If you need the indexes, then you can use GenIterable.zipWithIndex:

scala> "cheesecake".tails.toList.zipWithIndex
res0: List[(String, Int)] = List((cheesecake,0), (heesecake,1), (eesecake,2), (esecake,3), (secake,4), (ecake,5), (cake,6), (ake,7), (ke,8), (e,9), ("",10))
mutantacule
  • 6,913
  • 1
  • 25
  • 39
2

You're looking for the .scan methods, specifically .scanRight (since you want to start build from the end (ie right-side) of the string, prepending the next character (look at your pyramide bottom to top)).

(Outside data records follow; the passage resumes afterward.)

/-- The class of an instruction. -/
def Instr.cls : Instr → Cls
  | .nop _ => .scalar
  | .add _ _ _ _ => .scalar
  | .sub _ _ _ _ => .scalar
  | .mul _ _ _ _ => .scalar
  | .mulhu _ _ _ _ => .scalar
  | .mulhs _ _ _ _ => .scalar
  | .divu _ _ _ _ => .scalar
  | .divs _ _ _ _ => .scalar
  | .remu _ _ _ _ => .scalar
  | .rems _ _ _ _ => .scalar
  | .and _ _ _ _ => .scalar
  | .or _ _ _ _ => .scalar
  | .xor _ _ _ _ => .scalar
  | .andn _ _ _ _ => .scalar
  | .shl _ _ _ _ => .scalar
  | .shr _ _ _ _ => .scalar
  | .sar _ _ _ _ => .scalar
  | .minu _ _ _ _ => .scalar
  | .mins _ _ _ _ => .scalar
  | .maxu _ _ _ _ => .scalar
  | .maxs _ _ _ _ => .scalar
  | .clz _ _ _ => .scalar
  | .ctz _ _ _ => .scalar
  | .popc _ _ _ => .scalar
  | .bext _ _ _ _ _ => .scalar
  | .bins _ _ _ _ => .scalar
  | .cmp _ _ _ _ _ => .scalar
  | .csel _ _ _ _ _ => .scalar
  | .addi _ _ _ _ => .scalar
  | .andi _ _ _ _ => .scalar
  | .ori _ _ _ _ => .scalar
  | .xori _ _ _ _ => .scalar
  | .shli _ _ _ _ => .scalar
  | .shri _ _ _ _ => .scalar
  | .sari _ _ _ _ => .scalar
  | .cmpi _ _ _ _ _ => .scalar
  | .li _ _ _ => .scalar
  | .lih _ _ _ => .scalar
  | .lea _ _ _ _ _ => .scalar
  | .addpc _ _ _ => .scalar
  | .b _ _ => .scalar
  | .bc _ _ _ _ => .scalar
  | .loop _ _ _ => .scalar
  | .call _ _ => .scalar
  | .ret _ _ => .scalar
  | .jr _ _ => .scalar
  | .lgo _ _ _ _ => .scalar
  | .ljoin _ => .scalar
  | .lpop _ _ => .scalar
  | .wait _ _ _ => .scalar
  | .yield _ => .scalar
  | .exit _ => .scalar
  | .bar _ _ => .scalar
  | .srd _ _ _ _ => .scalar
  | .swr _ _ _ _ => .scalar
  | .sleep _ _ _ => .scalar
  | .sld _ _ _ _ _ _ _ => .scalar
  | .sst _ _ _ _ _ _ _ => .scalar
  | .sldp _ _ _ _ _ => .scalar
  | .sstp _ _ _ _ _ => .scalar
  | .satom _ _ _ _ _ _ _ => .scalar
  | .scas _ _ _ _ _ _ => .scalar
  | .fence _ _ _ => .scalar
  | .cinv _ _ _ _ _ => .scalar
  | .ccln _ _ _ _ _ => .scalar
  | .pref _ _ _ _ _ => .scalar
  | .flip _ _ _ _ _ => .scalar
  | .pfree _ _ _ _ _ => .scalar
  | .pstat _ _ _ _ => .scalar
  | .xfer _ _ _ => .scalar
  | .xcvt _ _ _ => .scalar
  | .xfill _ _ _ => .scalar
  | .xgath _ _ _ => .scalar
  | .xred _ _ _ => .scalar
  | .xbcst _ _ _ => .scalar
  | .xagree _ _ _ => .scalar
  | .xcanc _ _ => .scalar
  | .xstat _ _ _ _ _ => .scalar
  | .launch _ _ _ _ => .scalar
  | .gsig _ _ => .scalar
  | .tstat _ _ _ _ _ => .scalar
  | .tabort _ _ => .scalar
  | .semsig _ _ _ => .scalar
  | .semwait _ _ _ _ => .scalar
  | .trap _ _ => .scalar
  | .assert _ _ _ => .scalar
  | .phint _ _ => .scalar
  | .tret _ => .scalar
  | .brk _ _ => .scalar
  | .sysr _ _ _ => .scalar
  | .sysw _ _ _ => .scalar
  | .kzero _ _ => .scalar
  | .scrub _ _ _ => .scalar
  | .tlbi _ _ _ => .scalar
  | .cctl _ _ _ => .scalar
  | .vbrep _ _ => .scalar
  | .sfadd _ _ _ _ _ _ => .scalar
  | .sfsub _ _ _ _ _ _ => .scalar
  | .sfmul _ _ _ _ _ _ => .scalar
  | .sffma _ _ _ _ _ _ => .scalar
  | .sfmin _ _ _ _ _ => .scalar
  | .sfmax _ _ _ _ _ => .scalar
  | .sfcmp _ _ _ _ _ _ => .scalar
  | .sfcvt _ _ _ _ _ _ => .scalar
  | .sf2i _ _ _ _ _ _ => .scalar
  | .si2f _ _ _ _ _ _ => .scalar
  | .sfabs _ _ _ _ => .scalar
  | .sfneg _ _ _ _ => .scalar
  | .sfrcp _ _ _ _ _ => .scalar
  | .sfsqrt _ _ _ _ _ => .scalar
  | .sfdiv _ _ _ _ _ _ => .scalar
  | .sfround _ _ _ _ _ => .scalar
  | .lnop _ => .lane
  | .iadd _ _ _ _ _ => .lane
  | .isub _ _ _ _ _ => .lane
  | .imul _ _ _ _ _ => .lane
  | .imad _ _ _ _ _ _ => .lane
  | .imulh _ _ _ _ _ _ => .lane
  | .iabs _ _ _ _ => .lane
  | .imin _ _ _ _ _ _ => .lane
  | .imax _ _ _ _ _ _ => .lane
  | .laneAnd _ _ _ _ _ => .lane
  | .laneOr _ _ _ _ _ => .lane
  | .laneXor _ _ _ _ _ => .lane
  | .not _ _ _ _ => .lane
  | .laneShl _ _ _ _ _ => .lane
  | .laneShr _ _ _ _ _ => .lane
  | .laneSar _ _ _ _ _ => .lane
  | .dsh _ _ _ _ _ _ _ => .lane
  | .bfe _ _ _ _ _ _ => .lane
  | .bfi _ _ _ _ _ _ => .lane
  | .lanePopc _ _ _ _ => .lane
  | .laneClz _ _ _ _ => .lane
  | .brev _ _ _ _ => .lane
  | .perm _ _ _ _ _ _ => .lane
  | .plut _ _ _ _ _ _ _ => .lane
  | .icmp _ _ _ _ _ _ => .lane
  | .sel _ _ _ _ _ _ => .lane
  | .mov _ _ _ _ => .lane
  | .idot4 _ _ _ _ _ _ _ => .lane
  | .prev _ _ _ _ _ => .lane
  | .next _ _ _ _ _ => .lane
  | .pick _ _ _ _ _ _ _ => .lane
  | .rdfl _ _ _ _ => .lane
  | .vote _ _ _ _ _ => .lane
  | .gred _ _ _ _ _ => .lane
  | .gscan _ _ _ _ _ _ => .lane
  | .plog _ _ _ _ _ _ _ => .lane
  | .lsrd _ _ _ _ _ => .lane
  | .lpush _ _ _ _ => .lane
  | .ipack _ _ _ _ _ _ _ _ => .lane
  | .iext _ _ _ _ _ _ _ => .lane
  | .fadd _ _ _ _ _ _ _ => .lane
  | .fsub _ _ _ _ _ _ _ => .lane
  | .fmul _ _ _ _ _ _ _ => .lane
  | .ffma _ _ _ _ _ _ _ _ => .lane
  | .fmin _ _ _ _ _ _ => .lane
  | .fmax _ _ _ _ _ _ => .lane
  | .fabs _ _ _ _ => .lane
  | .fneg _ _ _ _ => .lane
  | .fcmp _ _ _ _ _ _ _ => .lane
  | .fclass _ _ _ _ _ => .lane
  | .frcp _ _ _ _ _ _ => .lane
  | .frsq _ _ _ _ _ _ => .lane
  | .fsqrt _ _ _ _ _ _ => .lane
  | .fdiv _ _ _ _ _ _ _ => .lane
  | .fexp2 _ _ _ _ _ _ => .lane
  | .flog2 _ _ _ _ _ _ => .lane
  | .fround _ _ _ _ _ _ => .lane
  | .fscale _ _ _ _ _ _ _ => .lane
  | .fgetexp _ _ _ _ _ => .lane
  | .f2i _ _ _ _ _ _ => .lane
  | .i2f _ _ _ _ _ _ => .lane
  | .fcvt _ _ _ _ _ _ _ => .lane
  | .fpack2 _ _ _ _ _ _ _ => .lane
  | .hadd2 _ _ _ _ _ _ _ => .lane
  | .hmul2 _ _ _ _ _ _ _ => .lane
  | .hfma2 _ _ _ _ _ _ _ _ => .lane
  | .qpack _ _ _ _ _ _ _ => .lane
  | .qunpack _ _ _ _ _ _ _ => .lane
  | .f8pack _ _ _ _ _ _ _ _ _ _ => .lane
  | .f8unpack _ _ _ _ _ _ => .lane
  | .dadd _ _ _ _ _ _ => .lane
  | .dfma _ _ _ _ _ _ _ => .lane
  | .lbr _ _ => .lane
  | .ljmp _ _ _ => .lane
  | .lcall _ _ => .lane
  | .lret _ => .lane
  | .lend _ => .lane
  | .lkill _ => .lane
  | .lmask _ _ _ _ _ => .lane
  | .lassert _ _ _ _ => .lane
  | .ldg _ _ _ _ _ _ _ _ _ => .lane
  | .stg _ _ _ _ _ _ _ _ => .lane
  | .ldgx _ _ _ _ _ _ _ _ => .lane
  | .stgx _ _ _ _ _ _ _ => .lane
  | .ldgv _ _ _ _ _ _ => .lane
  | .stgv _ _ _ _ _ _ => .lane
  | .lds _ _ _ _ _ _ _ _ => .lane
  | .sts _ _ _ _ _ _ _ => .lane
  | .ldsb _ _ _ _ _ => .lane
  | .stsb _ _ _ _ _ => .lane
  | .atomg _ _ _ _ _ _ _ _ _ _ => .lane
  | .casg _ _ _ _ _ _ _ _ _ => .lane
  | .atomgx _ _ _ _ _ _ _ _ _ => .lane
  | .redg _ _ _ _ _ _ _ _ _ => .lane
  | .atoms _ _ _ _ _ _ _ _ _ => .lane
  | .cass _ _ _ _ _ _ _ _ => .lane
  | .prefg _ _ _ _ _ _ => .lane
  | .ldbc _ _ _ _ _ _ _ _ => .lane
  | .stgm _ _ _ _ _ _ => .lane
  | .pchk _ _ _ _ _ => .lane
  | .mma _ _ _ _ _ _ _ => .lane
  | .mzero _ _ _ _ => .lane
  | .mld _ _ _ _ _ _ => .lane
  | .mst _ _ _ _ _ _ => .lane
  | .madd _ _ _ _ => .lane
  | .mcvt _ _ _ _ => .lane
  | .mscl _ _ _ _ => .lane
  | .mfmt _ _ _ _ => .lane
  | .mstat _ _ _ _ => .lane
  | .wsel _ _ _ => .lane
  | .mtrans _ _ _ => .lane
  | .mglow _ _ => .lane
  | .lxRfetch _ _ _ => .lx
  | .lxBfx _ _ _ _ => .lx
  | .lxSwait _ _ _ => .lx
  | .lxDisp _ _ _ => .lx
  | .lxBind _ _ _ => .lx
  | .lxSwaitTimeout _ => .event
  | .launchPacket _ => .event
  | .graphPacket _ => .event
  | .signalPacket _ => .event
  | .nopPacket _ => .event
  | .linkPacket _ => .event
  | .resumePacket _ => .event
  | .packetFetchRetry _ => .event
  | .doorbellWrite _ _ => .event
  | .eventQueueRdWrite _ _ => .event
  | .queueEnable _ _ _ => .event
  | .queueNextWrite _ _ _ => .event
  | .boundFieldResolve _ => .event
  | .launchUnitRelease _ _ => .event
  | .laneBlockStart _ _ => .event
  | .variableResultReturn _ _ _ => .event
  | .sleepExpiry _ _ => .event
  | .semwaitRecheck _ _ => .event
  | .homeRevoke _ _ => .event
  | .wprWrite _ _ _ => .event
  | .wprChangeComplete _ => .event
  | .trapvecWrite _ _ _ => .event
  | .lanternEntry _ _ => .event
  | .lanternCheckpointDone _ _ => .event
  | .lanternInstrLimit _ _ => .event
  | .lanternRestoreDone _ _ => .event
  | .itemDispatch _ => .event
  | .itemRetire _ _ => .event
  | .itemTimeout _ _ _ => .event
  | .cancelRetire _ _ _ => .event
  | .collectivePeerFail _ _ _ => .event
  | .flipExchange _ _ => .event
  | .clusterFlipAck _ _ => .event
  | .clusterFlipExchange _ => .event
  | .matrixQueueExecute _ => .event
  | .mmaReachEngine _ => .event
  | .mmaStepFetchDone _ => .event
  | .mmaAttemptEnd _ => .event
  | .mmaRetire _ _ => .event
  | .tileMoveDone _ _ => .event
  | .dimmerTick _ => .event
  | .glowHoldExpiry _ => .event
  | .dimRampWrite _ _ => .event
  | .trapEntry _ _ => .event
  | .debugHalt _ _ => .event
  | .dbgContinue _ => .event
  | .supervisorKill _ => .event
  | .partitionReset _ => .event
  | .watchdogExpiry _ => .event
  | .preemptionRequest _ _ => .event
  | .preemptDeadline _ _ => .event
  | .teamSave _ _ => .event
  | .teamRestore _ _ => .event
  | .contextSwap _ _ => .event
  | .pageFaultSwap _ _ => .event
  | .launchCommit _ => .event
  | .shadowMerge _ _ => .event
  | .shadowFree _ _ => .event
  | .quotaGrant _ => .event
  | .partMapWrite _ _ => .event
  | .clusterWipeDone _ => .event
  | .clusterPowerUpDone _ => .event
  | .keySlotSelect _ _ => .event
  | .keySlotLoad _ _ _ => .event
  | .keySlotZero _ => .event
  | .snufferCoreWipeDone _ => .event
  | .snufferFrameDone _ => .event
  | .vbusStatWrite _ _ _ => .event
  | .brusNodeWrite _ => .event
  | .sysregWrite _ _ _ _ => .event
  | .vbusLaneFailure _ _ _ => .event
  | .driftRetrain _ _ => .event
  | .dramPatrol _ _ _ => .event
  | .sramPatrol _ _ _ _ _ _ => .event
  | .telemetryRefresh _ _ _ => .event
  | .layerGate _ => .event
  | .layerWakeDone _ => .event
  | .powerCapStep _ _ => .event
  | .inputUndervoltage _ => .event
  | .undervoltagePowerDown => .event
  | .overvoltageDisconnect => .event
  | .linkDown _ _ => .event
  | .linkCrcRetry _ _ _ => .event
  | .walltime1pps _ => .event
  | .mctpMessage _ => .event
  | .firmwareLiveUpdate _ _ => .event
  | .coldReset => .event
  | .warmReset => .event
  | .lamplighterDeviceAccess _ _ => .event
  | .inboundPeerOrHostWrite _ _ => .event
  | .homeAcknowledgement _ _ _ => .event
  | .lxTimerSignal _ => .event
  | .linkTrained _ _ _ => .event
  | .inputVoltageRestored _ => .event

Quoting the documentation :

Produces a collection containing cumulative results of applying the operator going right to left.

Here the operator is :

  • Prepend the current character
  • Decrement the counter (since your first element is "cheesecake".length, counting down)

So :

scala> s.scanRight (List[(String, Int)]())
                   { case (char, (stringAcc, count)::tl) => (char + stringAcc, count-1)::tl
                     case (c, Nil) => List((c.toString, s.length-1))
                   }
        .dropRight(1)
        .map(_.head)
res12: scala.collection.immutable.IndexedSeq[List[(String, Int)]] =
           Vector((cheesecake,0),
                  (heesecake,1),
                  (eesecake,2),
                  (esecake,3),
                  (secake,4),
                  (ecake,5),
                  (cake,6),
                  (ake,7),
                  (ke,8),
                  (e,9)
                )

The dropRight(0) at the end is to remove the (List[(String, Int)]()) (the first argument), which serves as the first element on which to start building (you could pass the last e of your string and iterate on cheesecak, but I find it easier to do it this way).

Marth
  • 23,920
  • 3
  • 60
  • 72
  • Well yeah, I did see the answer (and upvoted it, because it is much clearer than mine for this problem). But seeing the 'pyramid' in the question made me think of `.scan`, which is a general solution for this type of problem (folding and accumulating the intermediary results) (which isnt required here). – Marth May 06 '15 at 14:43
  • sorry i had posted that under the wrong answer. that is i stole your recommendation for the dropRight and plopped it under kossi's where i meant to plop it. good work :> – Drew May 06 '15 at 14:50
1

One approach,

"cheesecake".reverse.inits.map(_.reverse).zipWithIndex.toArray

Scala strings are equipped with ordered collections methods such as reverse and inits, the latter delivers a collection of strings where each string has dropped the latest character.

elm
  • 20,117
  • 14
  • 67
  • 113
1

EDIT - From a previous suffix question that I posted (from an Purely Functional Data Structures exercise, I believe that suffix should/may include the empty list too, i.e. "" for String.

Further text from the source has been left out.